Exercise – Among the entries below, take the line with "profile. The further" and the line with "completeEntry s x e", and output them and every line between them exactly, with nothing else.

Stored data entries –
- - - - -
-- ==== Sys2Proof/Machine/RegEv.lean ====
section
/-! DEFINITION. Register writes as events: control registers by an agent (R7, R8, R315, R316, R318, R321 to R323, R325, R333,
R338, R340, R425), and the context registers whose write does more than set fields (R35, R98, R205, R357). -/
namespace Sys2Proof.Machine

open Bits

/-- An agent writes `n` bytes at offset `o` of the control-register region: refused when its world may not reach the address
(R319, R391), otherwise performed at the block (R107). -/
def regWrite (s : State) (who : Agent) (o n : Nat) (v : Word) : State :=
  let a := ctlBase + o
  if !released s who then s
  else if !agentSecure s who && worldOf s a then refuseOut s who ⟨BitVec.ofNat 52 a, 3, .write v⟩
  else dwOther (ctlWrite s who o n v) a n false

/-- The size of a write at offset `o`: 8 bytes, or as its alignment allows. -/
def sizeAt (o : Nat) : Nat := if o % 8 = 0 then 8 else if o % 4 = 0 then 4 else if o % 2 = 0 then 2 else 1

/-- REGISTER_WRITE (R7, R8, R323). -/
def execRegisterWrite (who : Agent) (off : BitVec 28) (v : Word) (s : State) : Host.Outcome State Fault Refusal :=
  .next (regWrite s who off.toNat (sizeAt off.toNat) v)

/-- EXTCMD_WRITE (R315). -/
def execExtcmdWrite (who : Agent) (v : Word) (s : State) : Host.Outcome State Fault Refusal :=
  .next (regWrite s who 0x500240 8 v)

/-- ATTREQ_WRITE (R316). -/
def execAttreqWrite (who : Agent) (v : Word) (s : State) : Host.Outcome State Fault Refusal :=
  .next (regWrite s who 0x5002C0 8 v)

/-- OWN_WRITE (R321). -/
def execOwnWrite (who : Agent) (v : Word) (s : State) : Host.Outcome State Fault Refusal := .next (regWrite s who 0x100 8 v)

/-- HOFFER_WRITE (R322). -/
def execHofferWrite (who : Agent) (v : Word) (s : State) : Host.Outcome State Fault Refusal :=
  .next (regWrite s who 0x108 8 v)

/-- HOSTIRQ_WRITE (R325). -/
def execHostirqWrite (who : Agent) (v : Word) (s : State) : Host.Outcome State Fault Refusal :=
  .next (regWrite s who 0x300 8 v)

/-- QCB_WRITE (R206, R450): the consumer checks the control block afresh. -/
def execQcbWrite (who : Agent) (n : Fin 18) (i : Fin 16) (v : Word) (s : State) : Host.Outcome State Fault Refusal :=
  .next (regWrite s who (oQcb n.val i.val) 8 v)

/-- BLKW_WRITE (R318). -/
def execBlkwWrite (who : Agent) (off : BitVec 28) (v : Word) (s : State) : Host.Outcome State Fault Refusal :=
  .next (if 0x200 ≤ off.toNat ∧ off.toNat < 0x270 then regWrite s who (off.toNat / 8 * 8) 8 v else s)

/-- STOPREQ_GO (R333). -/
def execStopreqGo (who : Agent) (lid : BitVec 16) (s : State) : Host.Outcome State Fault Refusal :=
  .next (regWrite s who 0x800000 8 (0#47 ++ 1#1 ++ lid))

/-- STOPREQ_RESUME (R333): LID keeps its value. -/
def execStopreqResume (who : Agent) (s : State) : Host.Outcome State Fault Refusal :=
  .next (regWrite s who 0x800000 8 (0#46 ++ 2#2 ++ fld (ctl s 0x800000) 0 16))

/-- HCTL_CLR (R338): EN keeps its value. -/
def execHctlClr (who : Agent) (s : State) : Host.Outcome State Fault Refusal :=
  .next (regWrite s who 0x800020 8 (2 ||| (ctl s 0x800020 &&& 1)))

/-- TRIGGER_EVENT (R340). -/
def execTriggerEvent (sc : Fin 16) (ev : BitVec 3) (val : BitVec 16) (s : State) : Host.Outcome State Fault Refusal :=
  .next (trigger s sc ev val)

/-- PATCH_GO (R425): TWO and HEAD keep their values. -/
def execPatchGo (who : Agent) (s : State) : Host.Outcome State Fault Refusal :=
  .next (regWrite s who 0xF00220 8 (1 ||| (ctl s 0xF00220 &&& 6)))

/-- PATCH_DONE (R425, R426): the last acknowledgement. -/
def execPatchDone (s : State) : Host.Outcome State Fault Refusal := .next (patchFinish s)

/-! ### Context registers -/

/-- QBASE_WRITE (R35): the write of CTX.QBASE[e] is performed once the queue has drained; a base that R37 refuses, or a
queue still at work, leaves the register. -/
def execQbaseWrite (x : CtxId) (e : Eng) (v : Word) (s : State) : Host.Outcome State Fault Refusal :=
  .next (if e = .seq then s
    else match qbaseCheck s x v with
      | .error _ => s
      | .ok t => if (s.eq x e).quiet then (qbaseSet s x e v t).1 else s)

/-- TVEC_WRITE (R357). -/
def execTvecWrite (x : CtxId) (v : Word) (s : State) : Host.Outcome State Fault Refusal := .next (tvecSet s x v)

/-- NDMAN_WRITE (R98): a bank that is manual for another context leaves the register (R393). -/
def execNdmanWrite (x : CtxId) (v : Word) (s : State) : Host.Outcome State Fault Refusal :=
  .next (if (ndmanClash s x (fld v 0 4)).isSome || ndmanWaits s x (fld v 0 4) then s else ndmanSet s x (fld v 0 4))

/-- WM_DISARM_WRITE (R205): the channel is disarmed at once. -/
def execWmDisarmWrite (x : CtxId) (c : Fin 8) (s : State) : Host.Outcome State Fault Refusal :=
  .next (s.modCx x (·.disarm c.val))

end Sys2Proof.Machine
end

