-- ==== Sys2Proof/Machine/Issue.lean ====
section
/-! DEFINITION. What a step does around the meaning of an instruction: time (R130, R172, R338), the step that the agenda
names (entry 2), the choice of a context (R33), and the fetch (R51, R54, R55, R135, R371, R389, R409). -/
namespace Sys2Proof.Machine

open Bits

/-! ### Which context issues (R33, R54) -/

/-- The context may issue: it has a task, runs, is not stopped (R333), and has no trap to take; under a raised line only a handler
runs (R297, R353, R358). -/
def runnable (s : State) (x : CtxId) : Bool :=
  let c := s.cx x
  s.core.gate == .on && c.task.isSome && !c.halted && !c.dying && c.saving.isNone && c.trap.isNone && !lineStops s x

/-- The context may issue, and its instruction has not been found unable to in this cycle (R33). -/
def able (s : State) (x : CtxId) : Bool := runnable s x && !s.core.tried.contains x

/-- The context that issues next (R33): the holder of the exposed slot, else the rotation after the context that issued
last. -/
def chooseCtx (s : State) : Option CtxId :=
  match s.core.exp.filter (able s) with
  | some x => some x
  | none => ((List.range 4).map fun i => Fin.ofNat 4 (s.core.last.val + 1 + i)).find? (able s)

/-! ### Time and profiling (R130, R172, R296, R336 to R338) -/

/-- The class of a queue head (R336): 0 ISSUE, 1 BUSY, 2 EMPTY, 3 + f WAIT f. An entry that a full window holds is counted as WAIT 15
while a retained entry executes (R417), and so is a started entry that has faulted or that a halt line has stopped. -/
def headClass (s : State) (x : CtxId) (e : Eng) : Nat :=
  let c := s.cx x
  match e with
  | .seq =>
    if c.task.isNone then 2
    else if chooseCtx s = some x then (match c.wait with | none => 0 | some f => 3 + f)
    else if runnable s x then (match c.wait with | none => 1 | some f => 3 + f)
    else 18
  | _ => match s.run x e with
    | some r =>
      let next := (s.eq x e).window.length == 16 && (match headOf s x e with | .entry _ d _ => !bit (entryHdr d) 28 | _ => false)
      if r.fault.isSome || (s.eq x e).stop || next then 18
      else match waitFlag s x e r with | some f => 3 + f | none => 0
    | none =>
      match headOf s x e with
      | .empty => 2
      | .held => 18
      | _ => match headFlag (engReady e) s x e with | none => 1 | some f => 3 + f

/-- HCNT[p,e,k] of the core counts `n` cycles in the class of each head (R338). -/
def profile (s : State) (n : Word) : State :=
  if bit (ctl s 0x800020) 0 && (s.core.gate == .on || s.core.gate == .waking) then
    (ctxs.flatMap fun x => (Eng.seq :: engines).map fun e => (engNum e, headClass s x e)).foldl (fun s k =>
      let o := 0xC00000 + 0x1000 * s.core.phys.toNat + 0x100 * k.1 + 8 * k.2
      setCtl s o (ctl s o + n)) s
  else s

/-- Time passes before a step (entry 5): the stroke count, the cycle count, the idle count of R296, the profile. The further
choices of one cycle take no time (R33). The cycles of pointers that stand (R404) and the contexts whose period of the hang
watchdog does not run (R405) are seen as it begins to pass. -/
def tick (s : State) : State :=
  let c := if s.core.tried.isEmpty then Config.cycleTicks s.tick else 0
  let n := BitVec.ofNat 64 (if s.core.tried.isEmpty then Config.strokeTicks s.tick else 0)
  let t := hitsAge (ctxs.foldl (fun s x => pauseHang (noteDead s x) n x) (profile s (BitVec.ofNat 64 c))) c
  let idle := if coreIdle t then t.core.idle + c else 0
  { core := { t.core with cycle := t.core.cycle + BitVec.ofNat 64 c, idle := idle }
    pkg := Pkg.fireDue { t.pkg with stroke := t.pkg.stroke + n }
    mem := s.mem
    agenda := s.agenda
    tick := s.tick + 1 }

/-! ### Steps the machine takes by itself (entry 2) -/

/-- A copy hub goes on with its oldest packet, or posts the first that is done (R207). -/
def hubAny (s : State) (n : Nat) : State :=
  if s.pkg.packets.any (fun p => p.cons == n && p.done && p.posts.isEmpty) then hubDone s n else hubWork s n fun _ => true

/-- An asynchronous step of the core or a package block. -/
def runAuto (s : State) : Auto → State
  | .perform x => performAny s x
  | .land x => landAny s x
  | .leave x b => leaveAny s x b
  | .deliver p => opticPosts (deliver s p.val)
  | .start x e => startEntry s x e
  | .work x e => workEntry s x e
  | .complete x e => completeEntry s x e
  | .trap x => trapStep s x
  | .save x => saveStep s x
  | .wake => wakeUp (gateCommit s)
  | .watch => fireAny s
  | .waggle => waggleStep s
  | .accept => launchService s
  | .placement => placement s
  | .hub n => hubAny s n.val
  | .take n => opticPosts (takeNext s n)
  | .completion => completeAny s
  | .peer l next n p => colPeer s l next n p
  | .attest => attestStep s
  | .change => runChanges s
  | .scanPost => scanEndPost s
  | .flaw f => s.modCore ({ · with flaw := some f })
  | .corrected f => countCE s (storeUnit f)

/-- Only events come from the agenda; an instruction or a micro-order comes from memory. -/
def isEventInstr (i : Instr) : Bool := (encode i).isEmpty && (encodeMicro i).isNone

/-! ### The fetch -/

/-- Exposed loads due at this issue cycle, and what comes before them, are performed (R52). -/
def performDue (s : State) (x : CtxId) : State :=
  let c := s.cx x
  match (c.acc.filter fun a => a.due.any (decide <| · ≤ c.issue)).getLast? with
  | none => s
  | some l => (c.acc.filter fun a => decide (a.id ≤ l.id)).foldl (fun s a => performId s x a.id) s

/-- Exposed loads land at their issue cycle, before the instruction issues (R52). -/
def landDue (s : State) (x : CtxId) : State :=
  let s := performDue s x
  ((s.cx x).acc.filter fun a => a.due.isSome && mayLand s x a).foldl (fun s a => landAcc s x a) s

/-- A load is due at this issue cycle and could not land: the context freezes until it has (R53, R91). -/
def frozen (s : State) (x : CtxId) : Bool :=
  let c := s.cx x
  c.acc.any fun a => a.due.any (decide <| · ≤ c.issue)

/-- The loads of the task that are still to be issued again, which come before any instruction but a handler's (R291). -/
def leftLoads (s : State) (x : CtxId) : List Acc :=
  if (s.cx x).inh then [] else match (s.cx x).task.bind (taskOf s) with | none => [] | some t => t.reissue

/-- They are issued again, as far as the core accepts them. -/
def issueLoads (s : State) (x : CtxId) : State :=
  if (leftLoads s x).isEmpty then s else reissueLoads s x (leftLoads s x)

/-- The FETCH checks of R371 for word `i` of a line. -/
def fetchBad (l : BitVec 1024) (i : Nat) : Bool :=
  let h := header l
  let w := lineWord l i
  !isCode h || bit h 31 || !smap h i ||
    (if isLong w then i == 29 || smap h (i + 1) else decide (i < 29) && !smap h (i + 1))

/-- The line is kept by the instruction cache (R135; entry 11). -/
def keepLine (s : State) (a : BitVec 52) (l : BitVec 1024) : State :=
  s.modCore fun k => { k with icache := ((a, l) :: k.icache.filter (·.1 != a)).take 64 }

/-- A poisoned word of a line that is read from memory (R409). -/
def linePoison (s : State) (a : BitVec 52) : Option Nat :=
  if s.core.icache.any (·.1 == a) then none else poisonAt s a.toNat 128

/-- What the next step is: an instruction in the state in which it issues, or a state that is reached without one. -/
inductive Plan where
  | run (i : Instr) (s : State)
  | done (s : State)
deriving DecidableEq, Repr

/-- Context `x` crosses from a line of the other mode to one of mode `m`, and its entries and loads are not all done (R51, R55). -/
def crossing (c : Ctx) (m : Bool) : Bool :=
  c.prevMode.any (· != m) && !(engines.all (fun e => (c.eq e).quiet) && c.acc.all fun a => a.isStore)

/-- Context `x` is to issue from a line of mode `m` (R51, R54, R55): it waits for its entries and loads when it crosses from a
line of the other mode, or for the exposed slot. -/
def modeTurn (s : State) (x : CtxId) (m : Bool) : Option State :=
  if crossing (s.cx x) m then none
  else if m && s.core.exp.any (· != x) then none
  else some (s.modCx x ({ · with exposed := m }))

/-- The instruction at the PC of context `x`, which issues: the section of its line (R92), the line, the checks of R371, the
mode, the decoding. -/
def fetch (s : State) (x : CtxId) : Plan :=
  let pc := (s.cx x).pc
  match fetchAt s x pc with
  | .error f => .done (preciseFault s f)
  | .ok t =>
    let a := t.line
    let (s, ok) := sectionFor (tlbFill s x pc t) x a.toNat
    let l := lineSeen s a
    if !ok then .done s
    else if ndHold s a.toNat then .done (waitFor s 15)
    else match linePoison s a with
    | some u =>
      .done (takeTrap (rasRecord s (8 * u) (rasUnit s (8 * u)) 3 (some (lcore s))) x
        ⟨0x30, 0, false, 0, uceVal (pc - BitVec.ofNat 56 (pc.toNat % 128) + BitVec.ofNat 56 (8 * u - a.toNat)) (rasUnit s (8 * u))⟩)
    | none =>
      let s := keepLine s a l
      let i := wordOf pc
      let w := lineWord l i
      let w1 := if isLong w then lineWord l (i + 1) else 0
      if fetchBad l i then .done (preciseFault s ⟨0x02, header l⟩)
      else match modeTurn s x (bit (header l) 30) with
      | none =>
        let m := crossing (s.cx x) (bit (header l) 30)
        .done ((waitFor s 15).modCx x ({ · with landing := m }))
      | some s =>
        match decode w w1 with
        | .error _ => .done (preciseFault s (firstFault s (if isLong w then 2 else 1) ⟨0x01, wordsVal w w1⟩))
        | .ok i => .run i s

/-- The first issue of a task or of a phase (R134, R372, R405): the entry point passes the arrival test, or TARGET with
kind 4. -/
def firstIssue (s : State) (x : CtxId) : Except State State :=
  let c := s.cx x
  let s := s.modCx x fun c => { c with first := false, beat := c.beat.or (some (now s)), hbeat := if c.beat.isNone then now s else c.hbeat }
  if !c.first then .ok s
  else match targetCheck s x c.pc with
    | some _ => .error (preciseFault s (targetFlt 4 c.pc))
    | none => .ok s

/-- Context `x` issues (R33): the loads of a resume are issued again, what is due lands, the entry point is checked, and the
instruction is fetched. -/
def issue (s : State) (x : CtxId) : Plan :=
  let s := landDue (issueLoads (s.modCore ({ · with cur := x })) x) x
  if !runnable s x then .done s
  else if frozen s x || !(leftLoads s x).isEmpty then .done (waitFor s 15)
  else match firstIssue s x with
    | .error u => .done (mapTurn x s u)
    | .ok t => match fetch t x with
      | .done u => .done (mapTurn x s u)
      | .run i u => match meets u x i with
        | some f => .done (ctxError u x f)
        | none => .run i u

/-- An uncorrectable error at the head of the agenda strikes in the step that follows it (R411; entry 95). -/
def strike (s : State) : State :=
  match s.agenda with
  | .auto (.flaw f) :: l => { s.modCore ({ · with flaw := some f }) with agenda := l }
  | _ => s

/-- The next step (entry 2): the head of the agenda, or an issue, or, when no context can issue, the other agents. -/
def plan (s : State) : Plan :=
  let s := strike s
  match s.agenda with
  | .event i :: l =>
    let s := { s.modCore ({ · with tried := [] }) with agenda := l }
    if isEventInstr i then .run i s else .done s
  | .auto a :: l => .done (runAuto { s.modCore ({ · with tried := [] }) with agenda := l } a)
  | [] => match chooseCtx s with
    | some x => issue s x
    | none => .done { s.modCore ({ · with tried := [] }) with agenda := serviceMoves }

/-- The service step that follows an issue (entry 2): they take turns, so that every agent goes on. -/
def serviceTurn (s : State) : List Move := ((serviceMoves.drop (s.tick % serviceMoves.length)).take 1)

/-- After a step: stops in progress are completed (R333), and the other agents get a turn after an issue. -/
def settle (issued : Bool) (s : State) : State :=
  let s := (settleStop s).modCore ({ · with flaw := none })
  if issued && s.agenda.isEmpty && s.core.tried.isEmpty then { s with agenda := serviceTurn s } else s

end Sys2Proof.Machine
end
- - - - -
Solution –
/-- Time passes before a step (entry 5): the stroke count, the cycle count, the idle count of R296, the profile. The further
choices of one cycle take no time (R33). The cycles of pointers that stand (R404) and the contexts whose period of the hang
watchdog does not run (R405) are seen as it begins to pass. -/
def tick (s : State) : State :=
  let c := if s.core.tried.isEmpty then Config.cycleTicks s.tick else 0
  let n := BitVec.ofNat 64 (if s.core.tried.isEmpty then Config.strokeTicks s.tick else 0)
  let t := hitsAge (ctxs.foldl (fun s x => pauseHang (noteDead s x) n x) (profile s (BitVec.ofNat 64 c))) c
  let idle := if coreIdle t then t.core.idle + c else 0
  { core := { t.core with cycle := t.core.cycle + BitVec.ofNat 64 c, idle := idle }
    pkg := Pkg.fireDue { t.pkg with stroke := t.pkg.stroke + n }
    mem := s.mem
    agenda := s.agenda
    tick := s.tick + 1 }

/-! ### Steps the machine takes by itself (entry 2) -/

/-- A copy hub goes on with its oldest packet, or posts the first that is done (R207). -/
def hubAny (s : State) (n : Nat) : State :=
  if s.pkg.packets.any (fun p => p.cons == n && p.done && p.posts.isEmpty) then hubDone s n else hubWork s n fun _ => true

/-- An asynchronous step of the core or a package block. -/
def runAuto (s : State) : Auto → State
  | .perform x => performAny s x
  | .land x => landAny s x
  | .leave x b => leaveAny s x b
  | .deliver p => opticPosts (deliver s p.val)
  | .start x e => startEntry s x e
  | .work x e => workEntry s x e
  | .complete x e => completeEntry s x e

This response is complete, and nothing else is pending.